theorem State.loadProgs_keeps {s0 s : State} (p : RunPlan) 
    (hk : s0.Keeps s) : s0.Keeps (State.loadProgs s p) := by
  unfold State.loadProgs
  with_reducible repeat'
    first
      | assumption | apply State.loadProg_keeps | apply State.Keeps.ite | apply State.Keeps.foldl
      | apply State.Keeps.foldl₁ | (intro _) | (dsimp only) | (split) | (fail_if_no_progress apply State.Keeps.upd)


theorem State.applyRun_keeps {s0 s : State} (p : RunPlan) 
    (hk : s0.Keeps s) : s0.Keeps (State.applyRun s p) := by
  unfold State.applyRun
  with_reducible repeat'
    first
      | assumption | apply State.placeFace_keeps | apply State.loadProgs_keeps | apply State.hold_keeps
      | apply State.Keeps.ite | apply State.Keeps.foldl | apply State.Keeps.foldl₁ | (intro _) | (dsimp only)
      | (split) | (fail_if_no_progress apply State.Keeps.upd)


theorem State.placeTables_keeps {s0 s : State} (ds : List Desc) 
    (hk : s0.Keeps s) : s0.Keeps (State.placeTables s ds) := by
  unfold State.placeTables
  with_reducible repeat'
    first
      | assumption | apply State.modMason_keeps | apply State.Keeps.ite | apply State.Keeps.foldl
      | apply State.Keeps.foldl₁ | (intro _) | (dsimp only) | (split) | (fail_if_no_progress apply State.Keeps.upd)


theorem State.effectChecked_keeps {s0 s : State} (k : Cmd) (op : Nat) (act : State → State) (hact : ∀ v, s0.Keeps v → s0.Keeps (act v))
    (hk : s0.Keeps s) : s0.Keeps (State.effectChecked s k op act) := by
  unfold State.effectChecked
  with_reducible repeat'
    first
      | assumption | apply hact | apply State.effect_keeps | apply State.refuse_keeps | apply State.Keeps.ite
      | apply State.Keeps.foldl | apply State.Keeps.foldl₁ | (intro _) | (dsimp only) | (split)
      | (fail_if_no_progress apply State.Keeps.upd)


theorem State.movePins_keeps {s0 s : State} (p : Word) (f : BitVec 16 → BitVec 16) 
    (hk : s0.Keeps s) : s0.Keeps (State.movePins s p f) := by
  unfold State.movePins
  with_reducible repeat'
    first
      | assumption | apply State.modLift_keeps | apply State.Keeps.ite | apply State.Keeps.foldl
      | apply State.Keeps.foldl₁ | (intro _) | (dsimp only) | (split) | (fail_if_no_progress apply State.Keeps.upd)


theorem State.effectSub_keeps {s0 s : State} (k : Cmd) (op : Nat) (sub : Nat) (act : State → State) (hact : ∀ v, s0.Keeps v → s0.Keeps (act v))
    (hk : s0.Keeps s) : s0.Keeps (State.effectSub s k op sub act) := by
  unfold State.effectSub
  with_reducible repeat'
    first
      | assumption | apply hact | apply State.effect_keeps | apply State.Keeps.ite | apply State.Keeps.foldl
      | apply State.Keeps.foldl₁ | (intro _) | (dsimp only) | (split) | (fail_if_no_progress apply State.Keeps.upd)


theorem State.dropJoins_keeps {s0 s : State}  
    (hk : s0.Keeps s) : s0.Keeps (State.dropJoins s) := by
  unfold State.dropJoins
  with_reducible repeat'
    first
      | assumption | apply State.Keeps.ite | apply State.Keeps.foldl | apply State.Keeps.foldl₁ | (intro _)
      | (dsimp only) | (split) | (fail_if_no_progress apply State.Keeps.upd)


theorem State.countNonfinite_keeps {s0 s : State} (m : Nat) (n : Nat) 
    (hk : s0.Keeps s) : s0.Keeps (State.countNonfinite s m n) := by
  unfold State.countNonfinite
  with_reducible repeat'
    first
      | assumption | apply State.modMason_keeps | apply State.Keeps.ite | apply State.Keeps.foldl
      | apply State.Keeps.foldl₁ | (intro _) | (dsimp only) | (split) | (fail_if_no_progress apply State.Keeps.upd)


theorem State.setPlane_keeps {s0 s : State} (d : Desc) (lift : Word) (off : Nat) (bs : List Byte) 
    (hk : s0.Keeps s) : s0.Keeps (State.setPlane s d lift off bs) := by
  unfold State.setPlane
  with_reducible repeat'
    first
      | assumption | apply State.writeSlow_keeps | apply State.Keeps.ite | apply State.Keeps.foldl
      | apply State.Keeps.foldl₁ | (intro _) | (dsimp only) | (split) | (fail_if_no_progress apply State.Keeps.upd)


theorem State.writeRule_keeps {s0 s : State} (g : GroupRun) (l : List ElemOut) 
    (hk : s0.Keeps s) : s0.Keeps (State.writeRule s g l) := by
  unfold State.writeRule
  with_reducible repeat'
    first
      | assumption | apply State.setPlane_keeps | apply State.Keeps.ite | apply State.Keeps.foldl
      | apply State.Keeps.foldl₁ | (intro _) | (dsimp only) | (split) | (fail_if_no_progress apply State.Keeps.upd)


theorem State.writeCarry_keeps {s0 s : State} (g : GroupRun) (k : Nat) 
    (hk : s0.Keeps s) : s0.Keeps (State.writeCarry s g k) := by
  unfold State.writeCarry
  with_reducible repeat'
    first
      | assumption | apply State.setPlane_keeps | apply State.Keeps.ite | apply State.Keeps.foldl
      | apply State.Keeps.foldl₁ | (intro _) | (dsimp only) | (split) | (fail_if_no_progress apply State.Keeps.upd)


theorem State.writeBeds_keeps {s0 s : State} (g : GroupRun) (l : List W32) 
    (hk : s0.Keeps s) : s0.Keeps (State.writeBeds s g l) := by
  unfold State.writeBeds
  with_reducible repeat'
    first
      | assumption | apply State.setPlane_keeps | apply State.Keeps.ite | apply State.Keeps.foldl
      | apply State.Keeps.foldl₁ | (intro _) | (dsimp only) | (split) | (fail_if_no_progress apply State.Keeps.upd)


theorem State.writeFace_keeps {s0 s : State} (g : GroupRun) (k : Nat) 
    (hk : s0.Keeps s) : s0.Keeps (State.writeFace s g k) := by
  unfold State.writeFace
  with_reducible repeat'
    first
      | assumption | apply State.setPlane_keeps | apply State.Keeps.ite | apply State.Keeps.foldl
      | apply State.Keeps.foldl₁ | (intro _) | (dsimp only) | (split) | (fail_if_no_progress apply State.Keeps.upd)


theorem State.stopGroup_keeps {s0 s : State} (m : Nat) (g : GroupRun) 
    (hk : s0.Keeps s) : s0.Keeps (State.stopGroup m s g) := by
  unfold State.stopGroup
  with_reducible repeat'
    first
      | assumption | apply State.useFree_keeps | apply State.countNonfinite_keeps | apply State.writeRule_keeps
      | apply State.writeCarry_keeps | apply State.writeBeds_keeps | apply State.writeFace_keeps
      | apply State.useFree_keeps | apply State.Keeps.ite | apply State.Keeps.foldl | apply State.Keeps.foldl₁
      | (intro _) | (dsimp only) | (split) | (fail_if_no_progress apply State.Keeps.upd)


theorem State.stopMasons_keeps {s0 s : State}  
    (hk : s0.Keeps s) : s0.Keeps (State.stopMasons s) := by
  unfold State.stopMasons
  with_reducible repeat'
    first
      | assumption | apply State.stopGroup_keeps | apply State.modMason_keeps | apply State.Keeps.ite
      | apply State.Keeps.foldl | apply State.Keeps.foldl₁ | (intro _) | (dsimp only) | (split)
      | (fail_if_no_progress apply State.Keeps.upd)


theorem State.rewound_keeps {s0 s : State}  
    (hk : s0.Keeps s) : s0.Keeps (State.rewound s) := by
  unfold State.rewound
  with_reducible repeat'
    first
      | assumption | apply State.modJob_keeps | apply State.modMsn_keeps | apply State.modLiftRam_keeps
      | apply State.refuse_keeps | apply State.Keeps.ite | apply State.Keeps.foldl | apply State.Keeps.foldl₁
      | (intro _) | (dsimp only) | (split) | (fail_if_no_progress apply State.Keeps.upd)


theorem State.beginStop_keeps {s0 s : State} (k : Option Cmd) (lift : Word) (shed : Bool) 
    (hk : s0.Keeps s) : s0.Keeps (State.beginStop s k lift shed) := by
  unfold State.beginStop
  with_reducible repeat'
    first
      | assumption | apply State.dropJoins_keeps | apply State.stopMasons_keeps | apply State.rewound_keeps
      | apply State.modMsn_keeps | apply State.modChain_keeps | apply State.modJob_keeps | apply State.setMod_keeps
      | apply State.Keeps.ite | apply State.Keeps.foldl | apply State.Keeps.foldl₁ | (intro _) | (dsimp only)
      | (split) | (fail_if_no_progress apply State.Keeps.upd)


theorem State.dropTops_keeps {s0 s : State} (c : Nat) (t : Nat) 
    (hk : s0.Keeps s) : s0.Keeps (State.dropTops s c t) := by
  unfold State.dropTops
  with_reducible repeat'
    first
      | assumption | apply State.modEng_keeps | apply State.modRegs_keeps | apply State.useFree_keeps
      | apply State.storeList_keeps | apply State.storeList_keeps | apply State.useFree_keeps | apply State.Keeps.ite
      | apply State.Keeps.foldl | apply State.Keeps.foldl₁ | (intro _) | (dsimp only) | (split)
      | (fail_if_no_progress apply State.Keeps.upd)


theorem State.dropReplies_keeps {s0 s : State} (c : Nat) (t : Nat) 
    (hk : s0.Keeps s) : s0.Keeps (State.dropReplies s c t) := by
  unfold State.dropReplies
  with_reducible repeat'
    first
      | assumption | apply State.Keeps.ite | apply State.Keeps.foldl | apply State.Keeps.foldl₁ | (intro _)
      | (dsimp only) | (split) | (fail_if_no_progress apply State.Keeps.upd)


theorem State.resetStrand_keeps {s0 s : State} (c : Nat) (t : Nat) 
    (hk : s0.Keeps s) : s0.Keeps (State.resetStrand s c t) := by
  unfold State.resetStrand
  with_reducible repeat'
    first
      | assumption | apply State.modStrand_keeps | apply State.dropTops_keeps | apply State.dropReplies_keeps
      | apply State.withdraw_keeps | apply State.Keeps.ite | apply State.Keeps.foldl | apply State.Keeps.foldl₁
      | (intro _) | (dsimp only) | (split) | (fail_if_no_progress apply State.Keeps.upd)


theorem State.clearCore_keeps {s0 s : State} (c : Nat) 
    (hk : s0.Keeps s) : s0.Keeps (State.clearCore s c) := by
  unfold State.clearCore
  with_reducible repeat'
    first
      | assumption | apply State.resetStrand_keeps | apply State.modRegs_keeps | apply State.modArr_keeps
      | apply State.modEng_keeps | apply State.modRun_keeps | apply State.Keeps.ite | apply State.Keeps.foldl
      | apply State.Keeps.foldl₁ | (intro _) | (dsimp only) | (split) | (fail_if_no_progress apply State.Keeps.upd)


theorem State.recordSpare_keeps {s0 s : State} (die : Nat) (grid : Nat) 
    (hk : s0.Keeps s) : s0.Keeps (State.recordSpare s die grid) := by
  unfold State.recordSpare
  with_reducible repeat'
    first
      | assumption | apply State.modPlb_keeps | apply State.Keeps.ite | apply State.Keeps.foldl
      | apply State.Keeps.foldl₁ | (intro _) | (dsimp only) | (split) | (fail_if_no_progress apply State.Keeps.upd)


theorem State.applySpares_keeps {s0 s : State}  
    (hk : s0.Keeps s) : s0.Keeps (State.applySpares s) := by
  unfold State.applySpares
  with_reducible repeat'
    first
      | assumption | apply State.enterFailed_keeps | apply State.modPlb_keeps | apply State.modRun_keeps
      | apply State.Keeps.ite | apply State.Keeps.foldl | apply State.Keeps.foldl₁ | (intro _) | (dsimp only)
      | (split) | (fail_if_no_progress apply State.Keeps.upd)


theorem State.stopCores_keeps {s0 s : State}  
    (hk : s0.Keeps s) : s0.Keeps (State.stopCores s) := by
  unfold State.stopCores
  with_reducible repeat'
    first
      | assumption | apply State.clearCore_keeps | apply State.resetCore_keeps | apply State.resetCluster_keeps
      | apply State.modArr_keeps | apply State.recordSpare_keeps | apply State.applySpares_keeps
      | apply State.Keeps.ite | apply State.Keeps.foldl | apply State.Keeps.foldl₁ | (intro _) | (dsimp only)
      | (split) | (fail_if_no_progress apply State.Keeps.upd)


theorem State.resetLedgers_keeps {s0 s : State}  
    (hk : s0.Keeps s) : s0.Keeps (State.resetLedgers s) := by
  unfold State.resetLedgers
  with_reducible repeat'
    first
      | assumption | apply State.Keeps.ite | apply State.Keeps.foldl | apply State.Keeps.foldl₁ | (intro _)
      | (dsimp only) | (split) | (fail_if_no_progress apply State.Keeps.upd)


theorem State.stopLifts_keeps {s0 s : State} (r : Word) 
    (hk : s0.Keeps s) : s0.Keeps (State.stopLifts s r) := by
  unfold State.stopLifts
  with_reducible repeat'
    first
      | assumption | apply State.setBlock_keeps | apply State.resetLedgers_keeps | apply State.snapshot_keeps
      | apply State.modLift_keeps | apply State.flipFace_keeps | apply State.modMsn_keeps | apply State.modMason_keeps
      | apply State.Keeps.ite | apply State.Keeps.foldl | apply State.Keeps.foldl₁ | (intro _) | (dsimp only)
      | (split) | (fail_if_no_progress apply State.Keeps.upd)


theorem State.endStop_keeps {s0 s : State} (r : Rewind) 
    (hk : s0.Keeps s) : s0.Keeps (State.endStop s r) := by
  unfold State.endStop
  with_reducible repeat'
    first
      | assumption | apply State.modJob_keeps | apply State.complete_keeps | apply State.logOp_keeps
      | apply State.writeHeaders_keeps | apply State.Keeps.ite | apply State.Keeps.foldl | apply State.Keeps.foldl₁
      | (intro _) | (dsimp only) | (split) | (fail_if_no_progress apply State.Keeps.upd)


theorem State.writeSlots_keeps {s0 s : State}  
    (hk : s0.Keeps s) : s0.Keeps (State.writeSlots s) := by
  unfold State.writeSlots
  with_reducible repeat'
    first
      | assumption | apply State.writeBack_keeps | apply State.Keeps.ite | apply State.Keeps.foldl
      | apply State.Keeps.foldl₁ | (intro _) | (dsimp only) | (split) | (fail_if_no_progress apply State.Keeps.upd)


theorem State.clearBroken_keeps {s0 s : State}  
    (hk : s0.Keeps s) : s0.Keeps (State.clearBroken s) := by
  unfold State.clearBroken
  with_reducible repeat'
    first
      | assumption | apply State.writeSlots_keeps | apply State.Keeps.ite | apply State.Keeps.foldl
      | apply State.Keeps.foldl₁ | (intro _) | (dsimp only) | (split) | (fail_if_no_progress apply State.Keeps.upd)


theorem State.installTable_keeps {s0 s : State}  
    (hk : s0.Keeps s) : s0.Keeps (State.installTable s) := by
  unfold State.installTable
  with_reducible repeat'
    first
      | assumption | apply State.breakWaits_keeps | apply State.loseRegions_keeps | apply State.modCluster_keeps
      | apply State.loseRegions_keeps | apply State.Keeps.ite | apply State.Keeps.foldl | apply State.Keeps.foldl₁
      | (intro _) | (dsimp only) | (split) | (fail_if_no_progress apply State.Keeps.upd)


theorem State.finishStop_keeps {s0 s : State} (r : Rewind) 
    (hk : s0.Keeps s) : s0.Keeps (State.finishStop s r) := by
  unfold State.finishStop
  with_reducible repeat'
    first
      | assumption | apply State.stopCores_keeps | apply State.stopLifts_keeps | apply State.endStop_keeps
      | apply State.clearBroken_keeps | apply State.installTable_keeps | apply State.Keeps.ite
      | apply State.Keeps.foldl | apply State.Keeps.foldl₁ | (intro _) | (dsimp only) | (split)
      | (fail_if_no_progress apply State.Keeps.upd)


theorem State.endReplay_keeps {s0 s : State} (r : Replay) 
    (hk : s0.Keeps s) : s0.Keeps (State.endReplay s r) := by
  unfold State.endReplay
  with_reducible repeat'
    first
      | assumption | apply State.logOp_keeps | apply State.modJob_keeps | apply State.complete_keeps
      | apply State.fastWrite_keeps | apply State.Keeps.ite | apply State.Keeps.foldl | apply State.Keeps.foldl₁
      | (intro _) | (dsimp only) | (split) | (fail_if_no_progress apply State.Keeps.upd)


theorem State.modReplay_keeps {s0 s : State} (f : Replay → Replay) 
    (hk : s0.Keeps s) : s0.Keeps (State.modReplay s f) := by
  unfold State.modReplay
  with_reducible repeat'
    first
      | assumption | apply State.modJob_keeps | apply State.Keeps.ite | apply State.Keeps.foldl
      | apply State.Keeps.foldl₁ | (intro _) | (dsimp only) | (split) | (fail_if_no_progress apply State.Keeps.upd)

......

**PROBLEM**
Copy out the lines of the data where the string "Word" occurs.

**WRITTEN RESPONSE**
theorem State.movePins_keeps {s0 s : State} (p : Word) (f : BitVec 16 → BitVec 16) 
theorem State.setPlane_keeps {s0 s : State} (d : Desc) (lift : Word) (off : Nat) (bs : List Byte) 
theorem State.beginStop_keeps {s0 s : State} (k : Option Cmd) (lift : Word) (shed : Bool) 
theorem State.stopLifts_keeps {s0 s : State} (r : Word) 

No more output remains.